WHAT TO DO ▸ Repeat word for word every line of the data below, from the first through the line containing "state := if", and stop there.

Stored items
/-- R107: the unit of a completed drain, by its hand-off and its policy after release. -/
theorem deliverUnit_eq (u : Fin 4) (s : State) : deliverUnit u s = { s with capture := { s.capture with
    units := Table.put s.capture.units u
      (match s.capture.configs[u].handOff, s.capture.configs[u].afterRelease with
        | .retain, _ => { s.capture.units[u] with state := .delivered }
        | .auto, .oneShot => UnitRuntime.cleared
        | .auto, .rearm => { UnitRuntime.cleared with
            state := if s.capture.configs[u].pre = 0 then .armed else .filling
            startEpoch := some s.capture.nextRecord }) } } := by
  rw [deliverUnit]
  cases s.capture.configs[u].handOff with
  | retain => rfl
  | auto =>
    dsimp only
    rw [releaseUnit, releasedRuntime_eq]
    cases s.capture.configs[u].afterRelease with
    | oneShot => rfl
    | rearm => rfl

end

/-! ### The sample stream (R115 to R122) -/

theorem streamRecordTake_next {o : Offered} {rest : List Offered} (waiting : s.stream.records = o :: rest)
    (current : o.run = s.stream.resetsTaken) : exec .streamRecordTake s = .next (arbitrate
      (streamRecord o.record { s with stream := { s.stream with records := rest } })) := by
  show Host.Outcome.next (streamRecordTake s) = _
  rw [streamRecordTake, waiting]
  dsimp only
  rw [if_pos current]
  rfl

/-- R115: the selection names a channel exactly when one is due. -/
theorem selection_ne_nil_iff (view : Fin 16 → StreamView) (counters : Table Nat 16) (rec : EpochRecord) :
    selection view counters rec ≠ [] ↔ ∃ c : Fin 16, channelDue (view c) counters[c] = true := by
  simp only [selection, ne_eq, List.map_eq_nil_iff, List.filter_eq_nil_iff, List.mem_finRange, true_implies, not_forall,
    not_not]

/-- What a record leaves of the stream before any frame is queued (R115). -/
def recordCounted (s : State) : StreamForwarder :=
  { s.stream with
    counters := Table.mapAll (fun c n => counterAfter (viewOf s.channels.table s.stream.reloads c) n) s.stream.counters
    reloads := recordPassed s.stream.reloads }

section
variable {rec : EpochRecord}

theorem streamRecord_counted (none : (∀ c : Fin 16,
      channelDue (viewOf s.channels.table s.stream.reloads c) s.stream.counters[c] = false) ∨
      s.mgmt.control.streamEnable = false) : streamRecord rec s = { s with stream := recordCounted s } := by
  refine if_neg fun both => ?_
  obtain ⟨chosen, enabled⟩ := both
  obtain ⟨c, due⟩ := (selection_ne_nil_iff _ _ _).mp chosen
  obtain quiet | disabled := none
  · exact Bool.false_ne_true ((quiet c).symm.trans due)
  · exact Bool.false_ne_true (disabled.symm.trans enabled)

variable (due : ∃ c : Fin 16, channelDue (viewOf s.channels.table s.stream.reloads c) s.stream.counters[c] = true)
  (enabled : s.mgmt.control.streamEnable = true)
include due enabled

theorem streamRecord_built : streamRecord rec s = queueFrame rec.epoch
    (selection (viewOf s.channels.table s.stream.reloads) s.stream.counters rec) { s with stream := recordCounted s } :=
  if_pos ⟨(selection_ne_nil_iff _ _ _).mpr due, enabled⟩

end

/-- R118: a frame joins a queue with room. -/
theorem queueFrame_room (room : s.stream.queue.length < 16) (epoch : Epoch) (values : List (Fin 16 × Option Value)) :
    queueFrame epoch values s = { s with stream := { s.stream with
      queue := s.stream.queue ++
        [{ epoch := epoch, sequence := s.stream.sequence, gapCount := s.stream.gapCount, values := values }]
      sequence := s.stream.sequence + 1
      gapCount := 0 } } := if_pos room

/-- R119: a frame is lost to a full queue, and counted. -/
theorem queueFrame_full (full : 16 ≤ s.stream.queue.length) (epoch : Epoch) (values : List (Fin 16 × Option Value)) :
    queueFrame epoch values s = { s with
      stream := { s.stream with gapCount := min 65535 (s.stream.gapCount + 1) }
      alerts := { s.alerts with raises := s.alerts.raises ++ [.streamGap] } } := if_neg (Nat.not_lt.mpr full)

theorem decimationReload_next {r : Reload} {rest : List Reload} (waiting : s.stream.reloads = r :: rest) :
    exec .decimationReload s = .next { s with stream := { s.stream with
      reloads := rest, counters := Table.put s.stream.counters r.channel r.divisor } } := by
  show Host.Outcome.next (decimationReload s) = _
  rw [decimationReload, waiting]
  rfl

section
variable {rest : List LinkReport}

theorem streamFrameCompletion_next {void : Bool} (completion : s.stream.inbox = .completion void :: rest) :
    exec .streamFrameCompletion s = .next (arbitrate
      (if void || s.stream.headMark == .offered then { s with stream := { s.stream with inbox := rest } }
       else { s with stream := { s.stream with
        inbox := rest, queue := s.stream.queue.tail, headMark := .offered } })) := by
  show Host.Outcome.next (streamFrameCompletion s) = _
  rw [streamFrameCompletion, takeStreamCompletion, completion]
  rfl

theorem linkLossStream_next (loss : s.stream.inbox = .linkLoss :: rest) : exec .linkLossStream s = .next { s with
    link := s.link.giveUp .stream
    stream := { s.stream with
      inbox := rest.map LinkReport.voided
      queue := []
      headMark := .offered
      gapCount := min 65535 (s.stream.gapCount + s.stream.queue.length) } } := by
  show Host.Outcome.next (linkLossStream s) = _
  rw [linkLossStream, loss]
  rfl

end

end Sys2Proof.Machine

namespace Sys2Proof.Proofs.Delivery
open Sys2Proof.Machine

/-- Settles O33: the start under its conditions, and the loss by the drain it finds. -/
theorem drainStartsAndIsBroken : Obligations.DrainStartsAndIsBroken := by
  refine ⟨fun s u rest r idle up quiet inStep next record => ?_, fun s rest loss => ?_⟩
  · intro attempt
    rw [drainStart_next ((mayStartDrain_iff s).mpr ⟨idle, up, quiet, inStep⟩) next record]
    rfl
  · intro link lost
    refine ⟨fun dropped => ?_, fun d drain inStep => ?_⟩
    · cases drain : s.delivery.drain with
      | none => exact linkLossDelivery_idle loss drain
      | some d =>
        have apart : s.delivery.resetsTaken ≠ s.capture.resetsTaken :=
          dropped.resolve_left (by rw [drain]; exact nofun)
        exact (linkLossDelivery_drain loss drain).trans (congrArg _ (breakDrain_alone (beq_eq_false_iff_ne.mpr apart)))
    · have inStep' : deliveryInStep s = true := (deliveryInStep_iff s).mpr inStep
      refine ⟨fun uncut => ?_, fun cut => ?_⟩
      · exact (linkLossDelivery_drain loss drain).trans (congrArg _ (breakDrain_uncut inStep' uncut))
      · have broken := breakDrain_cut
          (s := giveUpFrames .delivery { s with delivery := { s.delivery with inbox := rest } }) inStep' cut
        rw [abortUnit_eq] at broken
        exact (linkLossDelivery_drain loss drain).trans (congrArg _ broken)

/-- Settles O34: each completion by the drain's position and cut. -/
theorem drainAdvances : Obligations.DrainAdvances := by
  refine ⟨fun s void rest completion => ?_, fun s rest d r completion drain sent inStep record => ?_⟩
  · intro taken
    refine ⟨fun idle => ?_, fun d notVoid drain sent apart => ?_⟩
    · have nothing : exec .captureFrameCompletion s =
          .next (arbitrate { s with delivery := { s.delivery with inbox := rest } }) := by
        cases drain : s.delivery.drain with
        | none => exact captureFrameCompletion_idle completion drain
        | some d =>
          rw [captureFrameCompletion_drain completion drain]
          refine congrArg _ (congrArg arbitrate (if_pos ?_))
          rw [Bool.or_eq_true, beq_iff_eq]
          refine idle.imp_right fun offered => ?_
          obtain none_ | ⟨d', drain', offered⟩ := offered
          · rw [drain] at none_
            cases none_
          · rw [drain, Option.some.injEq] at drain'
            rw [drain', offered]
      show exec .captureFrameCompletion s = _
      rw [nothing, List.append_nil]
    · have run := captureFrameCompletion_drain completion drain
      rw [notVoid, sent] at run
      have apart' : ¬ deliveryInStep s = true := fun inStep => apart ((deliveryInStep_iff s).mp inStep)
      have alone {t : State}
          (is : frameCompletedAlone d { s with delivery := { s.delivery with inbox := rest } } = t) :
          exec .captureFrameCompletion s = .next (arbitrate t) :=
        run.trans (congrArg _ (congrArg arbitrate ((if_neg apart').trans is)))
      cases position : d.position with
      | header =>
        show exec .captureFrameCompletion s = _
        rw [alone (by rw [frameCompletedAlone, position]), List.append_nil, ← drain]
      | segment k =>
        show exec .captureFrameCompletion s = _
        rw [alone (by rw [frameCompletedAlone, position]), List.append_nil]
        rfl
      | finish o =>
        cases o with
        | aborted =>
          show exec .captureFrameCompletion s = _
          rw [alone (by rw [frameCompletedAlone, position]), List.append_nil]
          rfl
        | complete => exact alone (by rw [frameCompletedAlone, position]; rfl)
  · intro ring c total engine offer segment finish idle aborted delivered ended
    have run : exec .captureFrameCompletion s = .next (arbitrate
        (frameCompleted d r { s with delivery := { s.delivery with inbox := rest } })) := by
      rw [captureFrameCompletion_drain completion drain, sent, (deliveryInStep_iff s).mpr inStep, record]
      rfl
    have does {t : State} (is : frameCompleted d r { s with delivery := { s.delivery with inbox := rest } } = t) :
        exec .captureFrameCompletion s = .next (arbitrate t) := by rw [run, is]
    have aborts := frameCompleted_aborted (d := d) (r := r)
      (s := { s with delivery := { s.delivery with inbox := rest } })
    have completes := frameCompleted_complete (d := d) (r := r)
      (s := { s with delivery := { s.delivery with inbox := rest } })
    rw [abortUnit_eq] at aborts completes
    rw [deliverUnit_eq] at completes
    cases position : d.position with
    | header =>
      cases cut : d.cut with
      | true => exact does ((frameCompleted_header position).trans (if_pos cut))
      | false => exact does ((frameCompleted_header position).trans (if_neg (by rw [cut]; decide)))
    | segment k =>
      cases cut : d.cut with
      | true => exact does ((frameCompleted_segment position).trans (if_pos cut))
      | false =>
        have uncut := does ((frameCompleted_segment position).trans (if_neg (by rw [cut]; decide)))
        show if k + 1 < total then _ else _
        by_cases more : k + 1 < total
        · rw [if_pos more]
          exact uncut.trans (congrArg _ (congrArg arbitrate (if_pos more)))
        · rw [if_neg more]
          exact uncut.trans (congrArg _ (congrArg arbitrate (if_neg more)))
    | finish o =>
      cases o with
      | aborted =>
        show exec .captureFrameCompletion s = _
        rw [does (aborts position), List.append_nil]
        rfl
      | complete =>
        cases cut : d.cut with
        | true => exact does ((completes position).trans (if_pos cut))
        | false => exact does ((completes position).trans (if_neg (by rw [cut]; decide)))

ANSWER BELOW ▸
/-- R107: the unit of a completed drain, by its hand-off and its policy after release. -/
theorem deliverUnit_eq (u : Fin 4) (s : State) : deliverUnit u s = { s with capture := { s.capture with
    units := Table.put s.capture.units u
      (match s.capture.configs[u].handOff, s.capture.configs[u].afterRelease with
        | .retain, _ => { s.capture.units[u] with state := .delivered }
        | .auto, .oneShot => UnitRuntime.cleared
        | .auto, .rearm => { UnitRuntime.cleared with
            state := if s.capture.configs[u].pre = 0 then .armed else .filling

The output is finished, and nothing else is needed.